─── Supplied records ───
-- ==== Sys2Proof/Machine/Easel.lean ====
section
/-!
DEFINITION. The instructions of the easels (R198 to R211, R218, R219, R489) and what completes those that wait.
-/

namespace Sys2Proof.Machine

open Sys2Proof

/-! ### Issue (R198 to R201, R204) -/

/-- Queue q issues its next word for the row of opcode `op`: the fetch, the encoding, MAXW and the predicate first; then
`body` with the word. A word of another opcode is another row's. -/
def State.issue (s : State) (q op : Nat) (body : Nat → State → State) : State :=
  if !(s.issuing q && s.qState q == qRun && (s.qint q).inList) then s
  else if (s.qint q).stFault.isSome then s.reportSt q
  else
    match s.fetch q (s.qpc q) 8 8 with
    | (.error st, t) => t.queueFault q st 0
    | (.ok b, t) =>
      let w := ofLe b
      if cwKnown (cwOp w) && cwOp w != op then s
      else if cwOk w = false then t.queueFault q stDescriptor w
      else if (t.qint q).maxw ≠ 0 ∧ (t.qint q).maxw < (t.qint q).issued + cwCost w then t.queueFault q stDescriptor w
      else if t.pred q (cwPs w) == cwPn w then t.finishInstr q (cwCost w) ((t.qpc q + 8 * cwCost w) % 2 ^ 64)
      else body w t

/-- The instruction completes, and the PC moves to the next word. -/
def State.next (s : State) (q : Nat) : State := s.finishWait q

/-- It completes with a value in sRD. -/
def State.nextRd (s : State) (q w v : Nat) : State := (s.setSreg q (cwRd w) v).next q

/-- Operand B: IMM sign-extended, or sRB. -/
def State.opB (s : State) (q w : Nat) : Nat := if cwI w then wrapInt (cwSimm w) 64 else s.sreg q (cwRb w)

/-- ADD to MUL (R202): 64-bit words. -/
def State.alu (s : State) (q op : Nat) (f : Nat → Nat → Nat) : Res :=
  .next (s.issue q op (fun w s => s.nextRd q w (f (s.sreg q (cwRa w)) (s.opB q w) % 2 ^ 64)))

/-- NOP. -/
def execQNop (q : Fin 240) (s : State) : Res := .next (s.issue q.val 0x00 (fun _ s => s.next q.val))

/-- END (R194): the list ends at this word, which counts among those issued. -/
def execQEnd (q : Fin 240) (s : State) : Res :=
  .next (s.issue q.val 0x01 (fun _ s => (s.updQ q.val (fun i => { i with issued := i.issued + 1 })).endList q.val stDone))

def execQAdd (q : Fin 240) (s : State) : Res := s.alu q.val 0x10 (fun a b => a + b)

def execQSub (q : Fin 240) (s : State) : Res := s.alu q.val 0x11 (fun a b => a + 2 ^ 64 - b)

def execQAnd (q : Fin 240) (s : State) : Res := s.alu q.val 0x12 (fun a b => a &&& b)

def execQOr (q : Fin 240) (s : State) : Res := s.alu q.val 0x13 (fun a b => a ||| b)

def execQXor (q : Fin 240) (s : State) : Res := s.alu q.val 0x14 (fun a b => a ^^^ b)

def execQShl (q : Fin 240) (s : State) : Res := s.alu q.val 0x15 (fun a b => a <<< (b % 64))

def execQShr (q : Fin 240) (s : State) : Res := s.alu q.val 0x16 (fun a b => a >>> (b % 64))

def execQSar (q : Fin 240) (s : State) : Res := s.alu q.val 0x17 (fun a b => wrapInt (signedOf a 64 / 2 ^ (b % 64)) 64)

def execQMul (q : Fin 240) (s : State) : Res := s.alu q.val 0x18 (fun a b => a * b)

/-- MOVI: IMM sign-extended. -/
def execQMovi (q : Fin 240) (s : State) : Res :=
  .next (s.issue q.val 0x19 (fun w s => s.nextRd q.val w (wrapInt (cwSimm w) 64)))

/-- MOVHI: the upper half. -/
def execQMovhi (q : Fin 240) (s : State) : Res :=
  .next (s.issue q.val 0x1A (fun w s => s.nextRd q.val w (s.sreg q.val (cwRd w) % 2 ^ 32 + cwImm w * 2 ^ 32)))

/-- SETP (R202). -/
def execQSetp (q : Fin 240) (s : State) : Res :=
  .next (s.issue q.val 0x1C (fun w s =>
    (s.setPred q.val (cwRd w) (setpCond (cwX w) (s.sreg q.val (cwRa w)) (s.opB q.val w))).next q.val))

/-- PLOG (R202). -/
def execQPlog (q : Fin 240) (s : State) : Res :=
  .next (s.issue q.val 0x1D (fun w s =>
    (s.setPred q.val (cwRd w) (plogOp (cwX w) (s.pred q.val (cwRa w)) (s.pred q.val (cwRb w)))).next q.val))
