-- ==== Sys2Proof/Certificates/Slice0/Obligations.lean ====
section
/-!
DEFINITION. The statements for the provers.
-/

open Sys2Proof Sys2Proof.Machine

/-! ### The whole machine -/

/-- A step with a command waiting is that command on the state with the rest of the queue. What a step holds is spec/95; the
step on an empty queue is the model's choice (log 1) and is not stated here. -/
def Obligations.StepRunsFront : Prop :=
  ∀ (c : Instr) (rest : List Instr) (s : State), step { s with pending := c :: rest } = exec c { s with pending := rest }

/-- R428: in OFF nothing acts but AUX_POWER_GOOD, and every other command leaves the state as it is. -/
def Obligations.OffNothingActs : Prop :=
  ∀ (c : Instr) (s : State), s.powered = false →
    (∀ valid node slot lid sb, c ≠ .auxPowerGood valid node slot lid sb) → exec c s = .next s

/-- Every command ends in a next state, in every state, and leaves the queue of the commands that wait as it is. -/
def Obligations.EveryCommandEnds : Prop := ∀ (c : Instr) (s : State), ∃ t, exec c s = .next t ∧ t.pending = s.pending

/-- Every step keeps memory and both register banks in canonical form. -/
def Obligations.CanonicalKept : Prop := ∀ s t : State, Canonical s → step s = .next t → Canonical t

/-- The machine right after reset is canonical. -/
def Obligations.CanonicalReset : Prop := Canonical State.reset

/-- R11: right after reset every register reads its Cold value, but for the two whose value the device has (ID_PART, and the
address in HOSTP_SB); the staged bank reads the same; no byte of memory is listed, no command waits. A Cold value that the
spec gives as device-set is the model's (logs 2, 8). -/
def Obligations.ResetValues : Prop :=
  (∀ a, a ≠ R.ID_PART → a ≠ R.HOSTP_SB → State.reset.reg a = coldOf a) ∧ (∀ a, State.reset.stagedReg a = coldOf a) ∧
    State.reset.mem = [] ∧ State.reset.pending = []

/-! ### Registers -/

/-- R13: every register that a counter's row names has read-to-clear bits; reading it returns it and clears them, and nothing
else changes. -/
def Obligations.CounterReadClears : Prop :=
  (∀ (c : Instr) (a : Nat), counterOf c = some a → ∃ r, rowOf a = some r ∧ r.rc ≠ 0) ∧
  ∀ (c : Instr) (a off : Nat) (b : Block) (r : RegRow) (s : State), counterOf c = some a → s.powered = true →
    blockOf a = some (b, off) → rowOf a = some r → s.regUp b a = true → (b = .pert → s.pertOpen = true) →
    ∃ t, exec c s = .next t ∧ t.out = { kind := .value, nums := [a, (s.reg a &&& ~~~ r.wo).toNat], bytes := [] } :: s.out ∧
      t.reg a = s.reg a &&& ~~~ r.rc ∧ SameRegsBut [a] s t ∧ SameMemory s t

/-- R8, R32: a write that names no aligned register, or one whose block does not serve, or that its path may not write, answers
the access error and changes nothing. -/
def Obligations.RegisterWriteRefused : Prop :=
  ∀ (p : RegPath) (a v : BitVec 64) (s : State), s.powered = true →
    (a.toNat % 8 ≠ 0 ∨ ∀ b off, blockOf a.toNat = some (b, off) → s.regUp b a.toNat = false ∨ pathBars p b a.toNat = true) →
    exec (.registerWrite p a v) s = .next { s with out := { kind := .accessError, nums := [a.toNat], bytes := [] } :: s.out }

/-- R6, R243: a write of a register of the hub's own block, a PAL or a MOV block over a path that may write it. RW bits take
the value, ones clear W1C bits and set W1S bits, ST bits land in the staged bank, no other register changes. No apply names
the block here (log 47). -/
def Obligations.RegisterWritePlain : Prop :=
  ∀ (p : RegPath) (a v : BitVec 64) (b : Block) (off : Nat) (r : RegRow) (s : State), s.powered = true → a.toNat % 8 = 0 →
    blockOf a.toNat = some (b, off) → rowOf a.toNat = some r → s.regUp b a.toNat = true →
    ((b = .hubId ∧ off ≠ 0x100) ∨ (∃ d, b = .pal d) ∨ ∃ d, b = .mov d) → s.namedBy b = none →
    ∃ t, exec (.registerWrite p a v) s = .next t ∧
      t.reg a.toNat = (((s.reg a.toNat &&& ~~~ r.rw) ||| (v &&& r.rw)) &&& ~~~ (v &&& r.w1c)) ||| (v &&& r.w1s) ∧
      t.stagedReg a.toNat = (s.stagedReg a.toNat &&& ~~~ r.st) ||| (v &&& r.st) ∧
      (∀ x, x ≠ a.toNat → t.reg x = s.reg x ∧ t.stagedReg x = s.stagedReg x) ∧ SameMemory s t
───
*Instructions to follow*
Above are some records; copy exactly the lines from the one with "def execQShr (q" through the one with "PLOG (R202). -/", both included, and no others.

*Written solution*
def execQShr (q : Fin 240) (s : State) : Res := s.alu q.val 0x16 (fun a b => a >>> (b % 64))

def execQSar (q : Fin 240) (s : State) : Res := s.alu q.val 0x17 (fun a b => wrapInt (signedOf a 64 / 2 ^ (b % 64)) 64)

def execQMul (q : Fin 240) (s : State) : Res := s.alu q.val 0x18 (fun a b => a * b)

/-- MOVI: IMM sign-extended. -/
def execQMovi (q : Fin 240) (s : State) : Res :=
  .next (s.issue q.val 0x19 (fun w s => s.nextRd q.val w (wrapInt (cwSimm w) 64)))

/-- MOVHI: the upper half. -/
def execQMovhi (q : Fin 240) (s : State) : Res :=
  .next (s.issue q.val 0x1A (fun w s => s.nextRd q.val w (s.sreg q.val (cwRd w) % 2 ^ 32 + cwImm w * 2 ^ 32)))

/-- SETP (R202). -/
def execQSetp (q : Fin 240) (s : State) : Res :=
  .next (s.issue q.val 0x1C (fun w s =>
    (s.setPred q.val (cwRd w) (setpCond (cwX w) (s.sreg q.val (cwRa w)) (s.opB q.val w))).next q.val))

/-- PLOG (R202). -/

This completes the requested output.